Síndrome de Mirizzi: Definição, Diagnóstico e Complicações

UFPA/HUJBB - Hospital Universitário João de Barros Barreto - Belém (PA) — Prova 2023

Enunciado

A síndrome de Mirizzi é caracterizada por

Alternativas

  1. A) compressão da via biliar, com ou sem fístula, por um cálculo biliar impactado no infundíbulo da vesícula.
  2. B) cálculo impactado na papila duodenal causando dilatação das vias biliares com ou sem fístula.
  3. C) cálculo na via biliar principal causando dilatação intra-hepática com ou sem fístula.
  4. D) cálculos intra-hepáticos com abcesso e icterícia obstrutiva.
  5. E) cálculo impactado na confluência dos hepáticos causando icterícia.

Pérola Clínica

Síndrome de Mirizzi = cálculo impactado no infundíbulo da vesícula → compressão extrínseca da via biliar.

Resumo-Chave

A Síndrome de Mirizzi é uma complicação rara da colelitíase, onde um cálculo biliar impactado no infundíbulo da vesícula biliar ou no ducto cístico causa compressão extrínseca do ducto hepático comum, levando a icterícia obstrutiva. Pode haver formação de fístula colecistobiliar, agravando o quadro.

Contexto Educacional

A Síndrome de Mirizzi é uma condição rara, mas clinicamente importante, que ocorre em cerca de 0,1% a 2,5% dos pacientes com colelitíase. É caracterizada pela compressão extrínseca do ducto hepático comum por um cálculo biliar impactado no infundíbulo da vesícula biliar ou no ducto cístico. Essa compressão leva à obstrução biliar e icterícia, podendo ser acompanhada de inflamação e, em casos avançados, formação de fístula colecistobiliar. A fisiopatologia envolve a inflamação crônica da vesícula biliar devido ao cálculo impactado, que leva à fibrose e aderências, comprimindo o ducto hepático comum. A classificação de Csendes divide a síndrome em tipos, dependendo da presença e extensão da fístula colecistobiliar. O diagnóstico é desafiador e muitas vezes feito durante a cirurgia, mas exames de imagem como ultrassonografia, tomografia e, principalmente, a CPRM podem auxiliar na suspeita pré-operatória. O tratamento é predominantemente cirúrgico, com colecistectomia. No entanto, a complexidade da cirurgia varia conforme o tipo de Mirizzi. Em casos de fístula extensa, pode ser necessária uma reconstrução da via biliar, como uma hepaticojejunostomia. O reconhecimento precoce é fundamental para um planejamento cirúrgico adequado e para evitar complicações graves.

Perguntas Frequentes

Quais são os sintomas da Síndrome de Mirizzi?

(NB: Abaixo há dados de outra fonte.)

-- ==== Sys2Proof/Syntax.lean ====
section
/-! DEFINITION. The commands of the package: one constructor per row of the spec's table of commands, in the table's order. -/
namespace Sys2Proof
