-- ==== Sys2Proof/Config.lean ====
section
/-! DEFINITION. Free values: what the spec leaves open and no proof can see. None has a body. A value drawn afresh is
one of these constants applied to the counter `fresh` of the state. -/
namespace Sys2Proof

/-- A byte of a window whose contents are undefined after an ownership remap or a group retirement (R195, R222):
by the number drawn at the remap and the OFFSET.
Log entry 8 (DESIGN CHOICE, safe). -/
opaque Config.freeByte : Nat → Nat → Byte

/-- A 64-bit value that the spec leaves undefined or does not state, by a fresh number.
Log entries 9 (DESIGN CHOICE, safe), 20 (DESIGN CHOICE, safe). -/
opaque Config.freeWord : Nat → W64

/-- How many cycles of a tile's clock fall into a tick; the spec fixes the frequency within 50 ppm only (R37, R100).
Log entry 20 (DESIGN CHOICE, safe). -/
opaque Config.tickCycles : Nat → Nat → Nat

/-- The frequency correction after a step of the control loop: by PGAIN, IGAIN, the offset and the correction before; the spec gives the
gains and no formula (R154, R185).
Log entry 51 (DESIGN CHOICE, unsafe). -/
opaque Config.loopStep : Nat → Nat → Int → Nat → W32

/-- The frequency correction that the 25 MHz reference gives a master (R156), by a fresh number.
Log entry 51 (DESIGN CHOICE, unsafe). -/
opaque Config.refFreq : Nat → W32

/-- What the tick plan of a rack partition says to a step master that is not its member and holds no copy of it (R176): by the index, PLAN_LEN
at 0, LAYER_COUNT at 1, and from 2 on the words of the layer records.
Log entry 82 (DESIGN CHOICE, safe). -/
opaque Config.peerPlan : Nat → Nat → Nat

/-- The set of a slice that a line maps to; the spec does not state it.
Log entry 9 (DESIGN CHOICE, safe). -/
opaque Config.sliceSet : Nat → Nat

/-- The choice of the replacement rule among the candidate ways (R210), by a fresh number.
Log entries 9 (DESIGN CHOICE, safe), 40 (DESIGN CHOICE, unsafe). -/
opaque Config.victim : Nat → Nat

/-- Bytes that come from an external transcript format (SPDM signatures, certificates), by a fresh number.
Log entry 9 (DESIGN CHOICE, safe). -/
opaque Config.freeBytes : Nat → List Byte

/-- Where serving control puts the areas of a bake (descriptor, length table, count array, completion records, slot tables: 0
to 4), in lines of 128 bytes of the package's memory, by a fresh number; the spec leaves the place open (R132).
Log entries 9 (DESIGN CHOICE, safe), 33 (DESIGN CHOICE, safe). -/
opaque Config.bakeArea : Nat → Nat → Nat

/-- The order in which serving control hands out the slots of an operation to live tiles (R133), by a fresh number.
Log entries 9 (DESIGN CHOICE, safe), 33 (DESIGN CHOICE, safe). -/
opaque Config.slotKey : Nat → Nat → Nat

/-- DRAFT_MAX of a model descriptor of another package, 0 where it is unavailable (R325): a fact about that package.
Log entry 9 (DESIGN CHOICE, safe). -/
opaque Config.peerDraftMax : Nat → Nat → Nat

/-- Which operations of a compiled model apply a starter, by model index and OP_ID, and to which layer (R311): the spec leaves this to the
compiler.
Log entry 98 (DEDUCED, unsafe). -/
opaque Config.starterLayer : Nat → Nat → Option Nat

/-- The PCI-SIG vendor ID of the manufacturer (R500), which the spec does not state.
Log entry 68 (DESIGN CHOICE, unsafe). -/
opaque Config.vendorId : Nat

/-- The certificate chain of SPDM slot 0 (R484), fixed in the part.
Log entry 9 (DESIGN CHOICE, safe). -/
opaque Config.certChain : List Byte

/-- The digest of the boot ROM (R486), fixed in the part.
Log entry 9 (DESIGN CHOICE, safe). -/
opaque Config.romDigest : List Byte

/-- The digest over the summary of fuses and straps (R486), whose form the spec does not give: by KEY_VALID, REVOKE, SVN_FUSE, TEST_FUSE
and the straps.
Log entries 9 (DESIGN CHOICE, safe), 64 (DEDUCED, unsafe). -/
opaque Config.fuseDigest : Nat → Nat → Nat → Nat → Nat → List Byte

/-- The version that GetPLDMVersion answers for a type whose version the spec does not state (R513).
Log entry 9 (DESIGN CHOICE, safe). -/
opaque Config.pldmVersion : Nat → Nat

end Sys2Proof
end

Os sintomas são semelhantes aos da colecistite aguda e icterícia obstrutiva, incluindo dor no quadrante superior direito, febre, náuseas, vômitos e icterícia.

Como é feito o diagnóstico da Síndrome de Mirizzi?

O diagnóstico é frequentemente suspeitado por ultrassonografia, tomografia computadorizada ou ressonância magnética, mas a colangiopancreatografia por ressonância magnética (CPRM) ou colangiografia intraoperatória são mais definitivas.

Qual o tratamento para a Síndrome de Mirizzi?

O tratamento é cirúrgico, geralmente colecistectomia, mas a presença de inflamação severa ou fístula pode tornar o procedimento mais complexo, exigindo reconstrução da via biliar, como uma hepaticojejunostomia.